* Records provided:
* * *

theorem cmdSheetService_finish_within {o : Nat} {r : Rec} {ok : Bool} {data : Rec} {s : State} {gs : List Grp} (hgs : within [.cnts, .mem, .ecc, .mbx, .log, .evt, .clk, .fh, .mash, .dpd, .rx, .conv, .radio, .survey, .bias, .rffe, .coex] gs = true) : Within gs (cmdSheetService.finish o r ok data s).2.2 := by
  refine Within.lift hgs ?_
  clear hgs
  unfold cmdSheetService
  dsimp only
  repeat' first
    | with_reducible exact within_skip _
    | with_reducible exact within_nil _
    | with_reducible refine within_cons ?_ ?_
    | with_reducible refine within_seq ?_ ?_
    | with_reducible refine within_ask fun _ => ?_
    | with_reducible refine within_each fun _ => ?_
    | with_reducible refine within_whenP ?_
    | with_reducible refine within_upd ?_
    | with_reducible refine within_ite ?_ ?_
    | with_reducible refine within_replicate ?_
    | with_reducible refine forceState_within ?_
    | with_reducible refine isolate_within ?_
    | with_reducible refine modSheet_within ?_
    | split
    | dsimp only
  all_goals rfl
@[simp] theorem cmdSheetService_finish_avoids {o : Nat} {r : Rec} {ok : Bool} {data : Rec} {s : State} {g : Grp} (hg : g ∉ ([.cnts, .mem, .ecc, .mbx, .log, .evt, .clk, .fh, .mash, .dpd, .rx, .conv, .radio, .survey, .bias, .rffe, .coex] : List Grp)) : Avoids g (cmdSheetService.finish o r ok data s).2.2 := (cmdSheetService_finish_within (gs := [.cnts, .mem, .ecc, .mbx, .log, .evt, .clk, .fh, .mash, .dpd, .rx, .conv, .radio, .survey, .bias, .rffe, .coex]) rfl).free hg

theorem cmdOrxStatus_effect_within {o : Nat} {r : Rec} {gs : List Grp} (hgs : within [.cnts] gs = true) : Within gs (cmdOrxStatus.effect o r) := by
  refine Within.lift hgs ?_
  clear hgs
  unfold cmdOrxStatus
  dsimp only
  repeat' first
    | with_reducible exact within_skip _
    | with_reducible exact within_nil _
    | with_reducible refine within_cons ?_ ?_
    | with_reducible refine within_seq ?_ ?_
    | with_reducible refine within_ask fun _ => ?_
    | with_reducible refine within_each fun _ => ?_
    | with_reducible refine within_whenP ?_
    | with_reducible refine within_upd ?_
    | with_reducible refine within_ite ?_ ?_
    | with_reducible refine within_replicate ?_
    | with_reducible refine clearCnts_within ?_
    | split
    | dsimp only
  all_goals rfl
@[simp] theorem cmdOrxStatus_effect_avoids {o : Nat} {r : Rec} {g : Grp} (hg : g ∉ ([.cnts] : List Grp)) : Avoids g (cmdOrxStatus.effect o r) := (cmdOrxStatus_effect_within (gs := [.cnts]) rfl).free hg
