theorem execSpargeVisit_keeps (code : Nat) (s : State) : ∃ t, execSpargeVisit code s = .next t ∧ KeepsBut [.cnts, .mem, .ecc, .mbx, .evt, .clk] s t := by
  refine ⟨_, rfl, Within.keepsBut ?_ s⟩
  repeat' first
    | with_reducible exact within_skip _
    | with_reducible exact within_nil _
    | with_reducible refine within_cons ?_ ?_
    | with_reducible refine within_seq ?_ ?_
    | with_reducible refine within_ask fun _ => ?_
    | with_reducible refine within_each fun _ => ?_
    | with_reducible refine within_whenP ?_
    | with_reducible refine within_upd ?_
    | with_reducible refine within_ite ?_ ?_
    | with_reducible refine within_replicate ?_
    | with_reducible refine modEcc_within ?_
    | with_reducible refine stamp_within ?_
    | with_reducible refine visit_within ?_
    | split
    | dsimp only
  all_goals rfl

theorem execPrioritySpargeVisit_keeps (code : Nat) (s : State) : ∃ t, execPrioritySpargeVisit code s = .next t ∧ KeepsBut [.cnts, .mem, .ecc, .mbx, .evt] s t := by
  refine ⟨_, rfl, Within.keepsBut ?_ s⟩
  repeat' first
    | with_reducible exact within_skip _
    | with_reducible exact within_nil _
    | with_reducible refine within_cons ?_ ?_
    | with_reducible refine within_seq ?_ ?_
    | with_reducible refine within_ask fun _ => ?_
    | with_reducible refine within_each fun _ => ?_
    | with_reducible refine within_whenP ?_
    | with_reducible refine within_upd ?_
    | with_reducible refine within_ite ?_ ?_
    | with_reducible refine within_replicate ?_
    | with_reducible refine modEcc_within ?_
    | with_reducible refine visit_within ?_
    | split
    | dsimp only
  all_goals rfl

theorem execSpargePassEnd_keeps (code : Nat) (s : State) : ∃ t, execSpargePassEnd code s = .next t ∧ KeepsBut [.cnts, .ecc] s t := by
  refine ⟨_, rfl, Within.keepsBut ?_ s⟩
  repeat' first
    | with_reducible exact within_skip _
    | with_reducible exact within_nil _
    | with_reducible refine within_cons ?_ ?_
    | with_reducible refine within_seq ?_ ?_
    | with_reducible refine within_ask fun _ => ?_
    | with_reducible refine within_each fun _ => ?_
    | with_reducible refine within_whenP ?_
    | with_reducible refine within_upd ?_
    | with_reducible refine within_ite ?_ ?_
    | with_reducible refine within_replicate ?_
    | with_reducible refine modEcc_within ?_
    | with_reducible refine count_within ?_
    | split
    | dsimp only
  all_goals rfl

theorem execRemapCopyDone_keeps (code spare : Nat) (s : State) : ∃ t, execRemapCopyDone code spare s = .next t ∧ KeepsBut [.cnts, .mem, .ecc, .mbx, .log, .evt, .clk, .fh, .mash, .dpd, .rx, .conv, .radio, .survey, .bias] s t := by
  refine ⟨_, rfl, Within.keepsBut ?_ s⟩
  repeat' first
    | with_reducible exact within_skip _
    | with_reducible exact within_nil _
    | with_reducible refine within_cons ?_ ?_
    | with_reducible refine within_seq ?_ ?_
    | with_reducible refine within_ask fun _ => ?_
    | with_reducible refine within_each fun _ => ?_
    | with_reducible refine within_whenP ?_
    | with_reducible refine within_upd ?_
    | with_reducible refine within_ite ?_ ?_
    | with_reducible refine within_replicate ?_
    | with_reducible refine modEcc_within ?_
    | with_reducible refine isolate_within ?_
    | with_reducible refine scrubUnit_within ?_
    | split
    | dsimp only
  all_goals rfl

theorem execMemUncorr_keeps (code off requester : Nat) (s : State) : ∃ t, execMemUncorr code off requester s = .next t ∧ KeepsBut [.cnts, .ecc, .host, .mbx, .evt, .grat] s t := by
  refine ⟨_, rfl, Within.keepsBut ?_ s⟩
  repeat' first
    | with_reducible exact within_skip _
    | with_reducible exact within_nil _
    | with_reducible refine within_cons ?_ ?_
    | with_reducible refine within_seq ?_ ?_
    | with_reducible refine within_ask fun _ => ?_
    | with_reducible refine within_each fun _ => ?_
    | with_reducible refine within_whenP ?_
    | with_reducible refine within_upd ?_
    | with_reducible refine within_ite ?_ ?_
    | with_reducible refine within_replicate ?_
    | with_reducible refine modHost_within ?_
    | with_reducible refine count_within ?_
    | with_reducible refine noteUncorr_within ?_
    | with_reducible refine raise_within ?_
    | with_reducible refine weightEcc_within ?_
    | split
    | dsimp only
  all_goals rfl

theorem execPageClear_keeps (s : State) : ∃ t, execPageClear s = .next t ∧ KeepsBut [.cnts, .sect] s t := by
  refine ⟨_, rfl, Within.keepsBut ?_ s⟩
  repeat' first
    | with_reducible exact within_skip _
    | with_reducible exact within_nil _
    | with_reducible refine within_cons ?_ ?_
    | with_reducible refine within_seq ?_ ?_
    | with_reducible refine within_ask fun _ => ?_
    | with_reducible refine within_each fun _ => ?_
    | with_reducible refine within_whenP ?_
    | with_reducible refine within_upd ?_
    | with_reducible refine within_ite ?_ ?_
    | with_reducible refine within_replicate ?_
    | with_reducible refine startClear_within ?_
    | split
    | dsimp only
  all_goals rfl
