theorem execFoSlotEnd_keeps (carrier : Nat) (s : State) : ∃ t, execFoSlotEnd carrier s = .next t ∧ KeepsBut [.free, .rx] s t := by
  refine ⟨_, rfl, Within.keepsBut ?_ s⟩
  repeat' first
    | with_reducible exact within_skip _
    | with_reducible exact within_nil _
    | with_reducible refine within_cons ?_ ?_
    | with_reducible refine within_seq ?_ ?_
    | with_reducible refine within_ask fun _ => ?_
    | with_reducible refine within_each fun _ => ?_
    | with_reducible refine within_whenP ?_
    | with_reducible refine within_upd ?_
    | with_reducible refine within_ite ?_ ?_
    | with_reducible refine within_replicate ?_
    | with_reducible refine modRx_within ?_
    | with_reducible refine drawFree_within ?_
    | split
    | dsimp only
  all_goals rfl

theorem execPrachOccasionDone_keeps (flow id k slot startSym rep : Nat) (codes : List (Nat × List (Int × Int))) (s : State) : ∃ t, execPrachOccasionDone flow id k slot startSym rep codes s = .next t ∧ KeepsBut [.cnts, .ecc, .mbx, .evt, .fh, .grat, .rx] s t := by
  refine ⟨_, rfl, Within.keepsBut ?_ s⟩
  repeat' first
    | with_reducible exact within_skip _
    | with_reducible exact within_nil _
    | with_reducible refine within_cons ?_ ?_
    | with_reducible refine within_seq ?_ ?_
    | with_reducible refine within_ask fun _ => ?_
    | with_reducible refine within_each fun _ => ?_
    | with_reducible refine within_whenP ?_
    | with_reducible refine within_upd ?_
    | with_reducible refine within_ite ?_ ?_
    | with_reducible refine within_replicate ?_
    | with_reducible refine modRx_within ?_
    | with_reducible refine count_within ?_
    | with_reducible refine countN_within ?_
    | with_reducible refine countWeights_within ?_
    | with_reducible refine eccHit_within ?_
    | with_reducible refine noteStates_within ?_
    | with_reducible refine raise_within ?_
    | with_reducible refine sendSection_within ?_
    | split
    | dsimp only
  all_goals rfl

theorem execKilnEvaluate_keeps (s : State) : ∃ t, execKilnEvaluate s = .next t ∧ KeepsBut [.cfg, .cnts, .host, .mbx, .log, .evt, .clk, .pwr, .kiln, .conv, .radio, .survey, .bias, .rffe, .coex] s t := by
  refine ⟨_, rfl, Within.keepsBut ?_ s⟩
  repeat' first
    | with_reducible exact within_skip _
    | with_reducible exact within_nil _
    | with_reducible refine within_cons ?_ ?_
    | with_reducible refine within_seq ?_ ?_
    | with_reducible refine within_ask fun _ => ?_
    | with_reducible refine within_each fun _ => ?_
    | with_reducible refine within_whenP ?_
    | with_reducible refine within_upd ?_
    | with_reducible refine within_ite ?_ ?_
    | with_reducible refine within_replicate ?_
    | with_reducible refine modKiln_within ?_
    | with_reducible refine feedCheck_within ?_
    | with_reducible refine followBudget_within ?_
    | with_reducible refine kilnDecide_within ?_
    | with_reducible refine kilnLevels_within ?_
    | with_reducible refine stamp_within ?_
    | with_reducible refine thermal_within ?_
    | split
    | dsimp only
  all_goals rfl

theorem execHkConversion_keeps (conversions : List Nat) (s : State) : ∃ t, execHkConversion conversions s = .next t ∧ KeepsBut [.cfg, .cnts, .host, .mbx, .evt, .clk, .pwr, .kiln, .tx, .conv, .hk, .radio, .survey, .bias, .rffe, .coex] s t := by
  refine ⟨_, rfl, Within.keepsBut ?_ s⟩
  repeat' first
    | with_reducible exact within_skip _
    | with_reducible exact within_nil _
    | with_reducible refine within_cons ?_ ?_
    | with_reducible refine within_seq ?_ ?_
    | with_reducible refine within_ask fun _ => ?_
    | with_reducible refine within_each fun _ => ?_
    | with_reducible refine within_whenP ?_
    | with_reducible refine within_upd ?_
    | with_reducible refine within_ite ?_ ?_
    | with_reducible refine within_replicate ?_
    | with_reducible refine hkConvert_within ?_
    | with_reducible refine supplyJudge_within ?_
    | with_reducible refine thermal_within ?_
    | split
    | dsimp only
  all_goals rfl

theorem execSheetTempUpdate_keeps (sheet : Nat) (t0 t1 : Int) (s : State) : ∃ t, execSheetTempUpdate sheet t0 t1 s = .next t ∧ KeepsBut [.cfg, .cnts, .host, .mbx, .evt, .clk, .pwr, .kiln, .conv, .hk, .radio, .survey, .rffe, .coex] s t := by
  refine ⟨_, rfl, Within.keepsBut ?_ s⟩
  repeat' first
    | with_reducible exact within_skip _
    | with_reducible exact within_nil _
    | with_reducible refine within_cons ?_ ?_
    | with_reducible refine within_seq ?_ ?_
    | with_reducible refine within_ask fun _ => ?_
    | with_reducible refine within_each fun _ => ?_
    | with_reducible refine within_whenP ?_
    | with_reducible refine within_upd ?_
    | with_reducible refine within_ite ?_ ?_
    | with_reducible refine within_replicate ?_
    | with_reducible refine sheetTemps_within ?_
    | with_reducible refine thermal_within ?_
    | split
    | dsimp only
  all_goals rfl

theorem execClockWindow_keeps (good : Nat) (s : State) : ∃ t, execClockWindow good s = .next t ∧ KeepsBut [.cfg, .cnts, .host, .mbx, .evt, .clk, .pwr, .fh, .mash, .tx, .dpd, .conv, .radio, .survey, .rffe, .coex] s t := by
  refine ⟨_, rfl, Within.keepsBut ?_ s⟩
  repeat' first
    | with_reducible exact within_skip _
    | with_reducible exact within_nil _
    | with_reducible refine within_cons ?_ ?_
    | with_reducible refine within_seq ?_ ?_
    | with_reducible refine within_ask fun _ => ?_
    | with_reducible refine within_each fun _ => ?_
    | with_reducible refine within_whenP ?_
    | with_reducible refine within_upd ?_
    | with_reducible refine within_ite ?_ ?_
    | with_reducible refine within_replicate ?_
    | with_reducible refine clockWindow_within ?_
    | with_reducible refine stamp_within ?_
    | split
    | dsimp only
  all_goals rfl

theorem execCpuClockSwitch_keeps (s : State) : ∃ t, execCpuClockSwitch s = .next t ∧ KeepsBut [.clk] s t := by
  refine ⟨_, rfl, Within.keepsBut ?_ s⟩
  repeat' first
    | with_reducible exact within_skip _
    | with_reducible exact within_nil _
    | with_reducible refine within_cons ?_ ?_
    | with_reducible refine within_seq ?_ ?_
    | with_reducible refine within_ask fun _ => ?_
    | with_reducible refine within_each fun _ => ?_
    | with_reducible refine within_whenP ?_
    | with_reducible refine within_upd ?_
    | with_reducible refine within_ite ?_ ?_
    | with_reducible refine within_replicate ?_
    | with_reducible refine modClk_within ?_
    | split
    | dsimp only
  all_goals rfl

theorem execArmAlignment_keeps (s : State) : ∃ t, execArmAlignment s = .next t ∧ KeepsBut [.clk] s t := by
  refine ⟨_, rfl, Within.keepsBut ?_ s⟩
  repeat' first
    | with_reducible exact within_skip _
    | with_reducible exact within_nil _
    | with_reducible refine within_cons ?_ ?_
    | with_reducible refine within_seq ?_ ?_
    | with_reducible refine within_ask fun _ => ?_
    | with_reducible refine within_each fun _ => ?_
    | with_reducible refine within_whenP ?_
    | with_reducible refine within_upd ?_
    | with_reducible refine within_ite ?_ ?_
    | with_reducible refine within_replicate ?_
    | with_reducible refine armAlign_within ?_
    | split
    | dsimp only
  all_goals rfl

* * *

* Task goal:
Each line of the material with the word "data" in it should be listed.

* Answer to the exercise:
theorem cmdSheetService_finish_within {o : Nat} {r : Rec} {ok : Bool} {data : Rec} {s : State} {gs : List Grp} (hgs : within [.cnts, .mem, .ecc, .mbx, .log, .evt, .clk, .fh, .mash, .dpd, .rx, .conv, .radio, .survey, .bias, .rffe, .coex] gs = true) : Within gs (cmdSheetService.finish o r ok data s).2.2 := by
@[simp] theorem cmdSheetService_finish_avoids {o : Nat} {r : Rec} {ok : Bool} {data : Rec} {s : State} {g : Grp} (hg : g ∉ ([.cnts, .mem, .ecc, .mbx, .log, .evt, .clk, .fh, .mash, .dpd, .rx, .conv, .radio, .survey, .bias, .rffe, .coex] : List Grp)) : Avoids g (cmdSheetService.finish o r ok data s).2.2 := (cmdSheetService_finish_within (gs := [.cnts, .mem, .ecc, .mbx, .log, .evt, .clk, .fh, .mash, .dpd, .rx, .conv, .radio, .survey, .bias, .rffe, .coex]) rfl).free hg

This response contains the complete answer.